# Sidekick - Formal Definition of the Problems

## Notations
 - Let us denote $\mathbf{v}_{i:j}$, $i \leq j$ the subvector $\mathbf{u} = [v_i, ..., v_j]^T$ consisting of the elements $v_i$ to $v_j$ of the vector $\mathbf{v}$.
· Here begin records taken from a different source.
-- ==== Sys2Proof/Machine/Vote.lean ====
section
/-!
DEFINITION. The Vilovote domain (R273 to R288): hop delays, domain time over the ring, arming, the trigger unit, fires, votes and
retractions, barrier releases and status.
-/
namespace Sys2Proof.Machine

/-! ### Records and periods -/

/-- A VOTE_EVENT record (R363): frame type, origin, sequence number, time. -/
def State.voteEvent (s : State) (kind origin : Nat) (seq : W16) (time : Nat) : State :=
  s.olmWrite 0x0090 (item4 kind ++ item4 origin ++ item4 seq.toNat ++ item8 (dom48 time))

/-- The STATUS period, ps (R288). -/
def State.statusPeriod (s : State) : Nat := s.rd VTIME.status_period [] * 1000000

/-- The job tag a frame of this module carries (R276). -/
def State.ownTag (s : State) : Nat := match s.jobs with | [] => 0 | j :: _ => j.id % 256

/-- The vote check (R285): CRC-32 over `VFIRE`, `VVOTE` bits [31:0] and `VVMASK`. -/
def State.voteCheck (s : State) : W32 :=
  crc32 (leBytes 4 (s.raw VFIRE []) ++ leBytes 4 (s.raw VVOTE [] % 2 ^ 32) ++ leBytes 8 (s.raw VVMASK []))

/-! ### Hop delays (R279) -/

/-- The delay period expires: a DELAY_REQ leaves on each lane (R279). -/
def execDelayPeriod (t : Nat) (s0 : State) : Host.Outcome State Fault Refusal :=
  let s := s0.upTo t
  if s.inRing = false then .next s
  else
    let d := s.domNow
    let s1 := (s.ringLane 0 0x02 0 d []).ringLane 1 0x02 0 d []
    .next { s1 with vote := { s1.vote with delayT1 := [(0, dom48 d + 1), (1, dom48 d + 1)] } }

/-- A DELAY_REQ comes in: a frame of the node's own number shows a duplicate; any other is answered on the other lane, at once
(R279, R280). -/
def execDelayReq (f : RingFrame) (t : Nat) (s0 : State) : Host.Outcome State Fault Refusal :=
  let s := s0.upTo t
  if s.flag VCFG.enable [] = false then .next s
  else if f.origin = s.node then .next (s.wr VSTAT.dup_node [] 1)
  else .next (s.ringLane (1 - f.lane) 0x03 0 s.domNow (leBytes 6 f.time ++ leBytes 6 (dom48 s.domNow)))

/-- Register of the hop into a lane (R279). -/
def hopReg (lane : Nat) : Fld × Fld := if lane = 0 then (VHOP0.delay, VHOP0.asym) else (VHOP1.delay, VHOP1.asym)

/-- Signed difference of two 48-bit times. -/
def diff48 (a b : Nat) : Int :=
  let x : Nat := (a + 2 ^ 48 - b % 2 ^ 48) % 2 ^ 48
  if x < 2 ^ 47 then (x : Int) else (x : Int) - 2 ^ 48

/-- A 16-bit field as a signed number. -/
def signed16 (v : Nat) : Int := if v < 2 ^ 15 then (v : Int) else (v : Int) - 2 ^ 16

/-- A DELAY_RESP comes in: the delay of the hop into its lane (R279). -/
def execDelayResp (f : RingFrame) (t : Nat) (s0 : State) : Host.Outcome State Fault Refusal :=
  let s := s0.upTo t
  let t1 := Sparse.get 0 s.vote.delayT1 (1 - f.lane)
  if s.inRing = false ∨ f.origin = s.node ∨ t1 = 0 ∨ t1 ≠ rfld f 0 6 + 1 then .next s
  else
    let (fd, fa) := hopReg f.lane
    let turn := diff48 f.time (rfld f 6 6)
    let d : Int := (diff48 (dom48 s.domNow) (t1 - 1) - turn) / 2 + signed16 (s.rd fa [])
    let v := min d.toNat (2 ^ 32 - 1)
    let s1 := s.wr fd [] v
    let s2 := { s1 with vote := { s1.vote with delayT1 := Sparse.erase s1.vote.delayT1 (1 - f.lane) } }
    .next (if 30 * 256 < v then s2.wr VSTAT.long_hop [] 1 else s2)

/-! ### Domain time over the ring (R267, R280, R281) -/

/-- A rate a servo chooses (R280, R281): free within 200 ppm of nominal (log 3); `dir` above or below nominal where given. -/
def State.servoRate (s : State) (dir : Option Bool) : State :=
  let (v, s1) := s.draw
  let span := 200 * tincNominal / 1000000
  s1.setRate (match dir with
    | some true => tincNominal + v % (span + 1)
    | some false => tincNominal - v % (span + 1)
    | none => tincNominal + v % (2 * span + 1) - span)

/-- `TSTAT.locked`: 16 consecutive corrections within 0.25 ns (R267). -/
def State.servoLock (s : State) (offset : Int) : State :=
  let k := if offset.natAbs ≤ 16384 then s.vote.lockRun + 1 else 0
  ({ s with vote := { s.vote with lockRun := k, lastSync := s.now } }).wr TSTAT.locked [] (b2n (decide (16 ≤ k)))

/-- A servo corrects by an offset: a set while far and idle, a slew while far and running, else rate and step (R267, R281). -/
def State.servo (s : State) (offset : Int) : State :=
  let far := decide (nsDom (s.rd TJUMP.value []) < offset.natAbs)
  if far && !s.dieBusy then
    let s1 := s.setTime (((s.domainAt s.now : Int) + offset).toNat)
    (s1.servoRate none).servoLock offset
  else if far then (s.servoRate (some (decide (0 < offset)))).servoLock offset
  else ((s.servoRate none).stepTime offset).servoLock offset

/-- A SYNC comes in at `t` (R280): the correction grows by the hop, a second master is settled, a follower's servo takes the nearer
direction. -/
def execSync (f : RingFrame) (t : Nat) (s0 : State) : Host.Outcome State Fault Refusal :=
  let s := s0.upTo t
  let hop := s.rd (hopReg f.lane).1 []
  let corr := rfld f 0 8 + hop
  let s1 := s.ringForward f (leBytes 8 corr ++ List.replicate 4 0)
  if s1.inRing = false ∨ f.origin = s1.node then .next s1
  else if s1.flag VCFG.master [] && !s1.vote.yielded then
    if f.origin < s1.node then
      .next (({ s1 with vote := { s1.vote with yielded := true } }).wr VSTAT.master_conflict [] 1)
    else .next s1
  else
    let other := Sparse.get 0 s1.vote.syncHops (1 - f.lane)
    let s2 := ({ s1 with vote := { s1.vote with syncHops := Sparse.set 0 s1.vote.syncHops f.lane (f.hop + 1) } }).wr
      VSTAT.master_node [] f.origin
    let nearer := other == 0 || decide (f.hop + 1 < other) || (f.hop + 1 == other && f.lane == 0)
    if s2.rd TCFG.source [] = 2 ∧ nearer = true then
      let m := s2.nearest f.time + corr * 256
      .next (s2.servo ((m : Int) - s2.domNow))
    else .next s2

/-- The sync period expires: the domain master sends SYNC (R280). -/
def execSyncPeriod (t : Nat) (s0 : State) : Host.Outcome State Fault Refusal :=
  let s := s0.upTo t
  if s.flag VCFG.master [] && !s.vote.yielded then .next (s.ringSend 0x01 0 s.domNow []) else .next s

/-- The ring servo's correction period, ps (R267, R280). A PTP clock's period is its messages' own. -/
def State.servoPeriod (s : State) : Nat := s.rd VTIME.sync_period [] * 1000000

/-- A servo without corrections for 4 of its periods loses its lock (R267). -/
def execServoUnlock (t : Nat) (s0 : State) : Host.Outcome State Fault Refusal :=
  let s := s0.upTo t
  if (s.rd TCFG.source [] = 1 ∧ s.vote.lastSync < s.now) ∨ s.vote.lastSync + 4 * s.servoPeriod ≤ s.now then
    .next (({ s with vote := { s.vote with lockRun := 0, syncHops := [] } }).wr TSTAT.locked [] 0)
  else .next s

/-! ### Arming (R282, R285) -/

/-- The domain is armed at a time, by the changes that are known (R282). -/
def State.armedAt (s : State) (T : Nat) : Bool :=
  match (s.vote.armPast ++ s.vote.armNext).reverse.find? (fun a => decide (a.effective ≤ T)) with
  | some a => a.armed
  | none => false

/-- An arm change in order of its effective time. -/
def insertArm (a : ArmRec) : List ArmRec → List ArmRec
  | [] => [a]
  | x :: xs => if a.effective < x.effective then a :: x :: xs else x :: insertArm a xs

/-- An arm change is scheduled; the vote check of its frame is compared (R282, R285). -/
def State.scheduleArm (s : State) (effective : Nat) (armed : Bool) (check : W32) : State :=
  let s1 := { s with vote := { s.vote with armNext := insertArm { effective, armed } s.vote.armNext } }
  if check ≠ s.voteCheck then s1.wr VSTAT.vote_mismatch [] 1
  else if armed then s1.wr VSTAT.vote_mismatch [] 0 else s1

/-- An ARM comes in (R282). -/
def execArm (f : RingFrame) (t : Nat) (s0 : State) : Host.Outcome State Fault Refusal :=
  let (act, s) := s0.ringIn f t
  if act = false then .next s
  else .next (s.scheduleArm (s.nearest (rfld f 2 6)) (bitOf (rfld f 1 1) 0) (BitVec.ofNat 32 (rfld f 8 4)))

/-- A write to `VARM`: the master sends ARM, or the write is refused (R282). -/
def State.writeVarm (s : State) (v : W64) : State :=
  if s.flag VCFG.master [] = false ∨ s.vote.yielded = true then s
  else
    let eff := s.nearest (bitsOf v.toNat 8 48)
    if eff < s.domNow + nsDom (s.rd VFIRE.bound []) then s.wr VSTAT.arm_refused [] 1
    else
      let armed := bitOf v.toNat 0
      let g := (s.vote.armGen + 1) % 256
      let s1 := { s with vote := { s.vote with armGen := g } }
      let body := leBytes 1 g ++ leBytes 1 (b2n armed) ++ leBytes 6 (dom48 eff) ++ leBytes 4 s.voteCheck.toNat
      (s1.ringSend 0x10 0 s1.domNow body).scheduleArm eff armed s1.voteCheck

/-- A write to `VARM` (R282). -/
def execVarmWrite (v : W64) (s : State) : Host.Outcome State Fault Refusal := .next (s.writeVarm v)

/-- The earliest scheduled arm change takes effect (R282). -/
def State.armEffective (s0 : State) : Option (ArmRec × State) :=
  match s0.vote.armNext with
  | [] => none
  | a :: r =>
    let s := s0.upTo (s0.psOf a.effective)
    some (a, ({ s with vote := { s.vote with armNext := r, armPast := s.vote.armPast ++ [a] } }).wr VSTAT.armed [] (b2n a.armed))

/-! ### Fires and votes (R284, R285) -/

/-- `VFIRE.delay` in domain units. -/
def State.actDelay (s : State) : Nat := nsDom (s.rd VFIRE.delay [])

/-- Act instant of a fire, vote or local request: its time plus the delay; with delay 0 the instant of acceptance (R284). -/
def State.actInstant (s : State) (time : Nat) : Nat := if s.actDelay = 0 then s.domNow else time + s.actDelay

/-- A fire is accepted at a node (R282, R284, R285): late ones act on arrival. -/
def State.acceptFire (s : State) (time origin : Nat) (seq : W16) (rule : Nat) (word : W64) : State :=
  if s.armedAt time = false then s.bump VCNT_DISARMED.count []
  else if s.flag VSTAT.vote_mismatch [] then s
  else
    let A := s.actInstant time
    let a : ActRec := { at_ := max A s.domNow, time, origin, seq, rule, kind := 1, word }
    let s1 := { s with vote := { s.vote with acts := s.vote.acts ++ [a] } }
    if A < s.domNow then (s1.bump VCNT_LATE_ACT.count []).voteEvent 0x11 origin seq time else s1

/-- A FIRE comes in (R284). -/
def execFire (f : RingFrame) (t : Nat) (s0 : State) : Host.Outcome State Fault Refusal :=
  let (act, s) := s0.ringIn f t
  if act = false then .next s
  else .next (s.acceptFire (s.nearest f.time) f.origin f.seq (rfld f 0 1 % 16) (BitVec.ofNat 64 (rfld f 4 8)))

/-- A vote is held for its evaluation; one past its evaluation instant is counted (R285). -/
def State.acceptVote (s : State) (time origin : Nat) (seq : W16) (rule : Nat) (word : W64) : State :=
  if s.armedAt time = false then s.bump VCNT_DISARMED.count []
  else if s.flag VSTAT.vote_mismatch [] || s.rd VVOTE.k [] == 0 || decide (64 < s.rd VVOTE.k []) then s
  else if s.actDelay ≠ 0 ∧ time + s.actDelay < s.domNow then s.bump VCNT_LATE_VOTE.count []
  else { s with vote := { s.vote with votes := s.vote.votes ++ [{ time, origin, seq, rule, word }] } }

/-- A VOTE comes in (R285). -/
def execVote (f : RingFrame) (t : Nat) (s0 : State) : Host.Outcome State Fault Refusal :=
  let (act, s) := s0.ringIn f t
  if act = false then .next s
  else .next (s.acceptVote (s.nearest f.time) f.origin f.seq (rfld f 0 1 % 16) (BitVec.ofNat 64 (rfld f 4 8)))

/-- A vote comes before another in the order of evaluation (R285). -/
def VoteRec.before (a b : VoteRec) : Bool := decide (a.time < b.time) || (a.time == b.time && decide (a.origin < b.origin))

/-- The next vote to evaluate. -/
def nextVote : List VoteRec → Option VoteRec
  | [] => none
  | v :: vs =>
    match nextVote vs with
    | none => if v.evaluated then none else some v
    | some w => if v.evaluated then some w else if w.before v then some w else some v

/-- The earliest vote is evaluated at its instant (R285). -/
def execVoteEvaluation (s0 : State) : Host.Outcome State Fault Refusal :=
  match nextVote s0.vote.votes with
  | none => .next s0
  | some v =>
    let s := s0.upTo (s0.psOf (v.time + s0.actDelay))
    let W := nsDom (s.rd VVOTE.window [])
    let k := s.rd VVOTE.k []
    let later := fun (x : VoteRec) => match s.vote.lastFire with | none => true | some u => decide (u < x.time)
    let votes := s.vote.votes.map (fun x => if x = v then { x with evaluated := true } else x)
    let counted := votes.filter (fun x => x.evaluated && decide (x.time ≤ v.time) && decide (v.time ≤ x.time + W) &&
      bitOf (s.raw VVMASK []) x.origin && later x)
    let origins := (counted.map (·.origin)).eraseDups
    if bitOf (s.raw VVMASK []) v.origin && k != 0 && decide (k ≤ 64) && decide (k ≤ origins.length) && later v then
      let a : ActRec := { at_ := max (s.actInstant v.time) (v.time + s.actDelay), time := v.time, origin := v.origin, seq := v.seq,
                          rule := v.rule, kind := 2, word := v.word }
      .next { s with vote := { s.vote with votes := votes.filter (fun x => decide (v.time < x.time)), lastFire := some v.time
                                           acts := s.vote.acts ++ [a] } }
    else .next { s with vote := { s.vote with votes := votes.filter (fun x => !x.evaluated || decide (v.time ≤ x.time + W)) } }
 - Let us denote $(v_{i:j}, i \leq j)$ the subsequence $(u_n, n = i, ..., j) = (v_i, ..., v_j)$ consisting of the elements $v_i$ to $v_j$ of the sequence $(v_n, n = 1, ..., N)$.

## Problems

### Single-Project Regression
#### Model
We are approaching the problem as time series regression, considering only one project. Our dataset $\mathcal{D} = \left\{ (x_i, y_i) \mid i = 1, ..., T \right\}$ consists of $T$ observations, with $x_i$ the time index of the amount of money $y_i$. Hence, we have $X = [1, ..., T]^T$ a $(T \times 1)$ matrix of time indices and $\mathbf{y} = [y_1, ..., y_T]^T$ a vector of observed values. We model the pledged money $f(\mathbf{x})$ at time indices $\mathbf{x}$ as a Gaussian Process:

$$f(\mathbf{x}) \sim GP \left( m(\mathbf{x}), k(\mathbf{x}, \mathbf{x}') \right). $$

Our goal is to predict the future values of the pledged money $\mathbf{f}_* = \mathbf{f}_{t:T} = f(X_{t:T})$ at future time indices $X_* = X_{t:T} = [t, ..., T]^T$ after observing the values $\mathbf{y} = \mathbf{y}_{1:t} = [y_1, ..., y_t]^T$ at time indices $X = X_{1:t} = [1, ..., t]^T$. In the GP framework, we can compute this prediction using

$$\mathbf{f}_* \mid X, \mathbf{y}, X_* \sim \mathcal{N}\left(\overline{\mathbf{f}}_*, \text{ cov}(\mathbf{f}_*)  \right) \\
\overline{\mathbf{f}}_* = K(X_*, X) \left[ K(X, X) + \sigma_n^2I \right]^{-1}\mathbf{y} \\
\text{cov}(\mathbf{f}_*) = K(X_*, X_*) - K(X_*, X)\left[ K(X, X) + \sigma_n^2I \right]^{-1}K(X, X_*).
$$ 

Finally, the kernel's (hyper)parameters $\theta_*$ are learned by maximizing the *log marginal likehood*

$$\theta_* = \underset{\theta} {\arg\max} \log p(\mathbf{y} \mid X, \theta) = \underset{\theta} {\arg\max} \left\{ -\frac{1}{2}\mathbf{y}^T \left[ K+ \sigma_n^2I \right]^{-1}\mathbf{y} -\frac{1}{2}\log det\left[K+ \sigma_n^2I\right] -\frac{T}{2}\log 2\pi \right\},$$

with $K = K(X, X)$.

#### Results
The major problem in this context was that the predictive mean $\mathbf{f}_*$ always falls back to the mean $m(\mathbf{x})$ very quickly. One solution has been to combine two squared-exponential kernels and initializing one of them to a large length-scale in order to capture the global trend. This yields to some reasonable result. However, when applying the same model to another ones ($\theta$ learned over one project and used to predict another) gives very poor performance.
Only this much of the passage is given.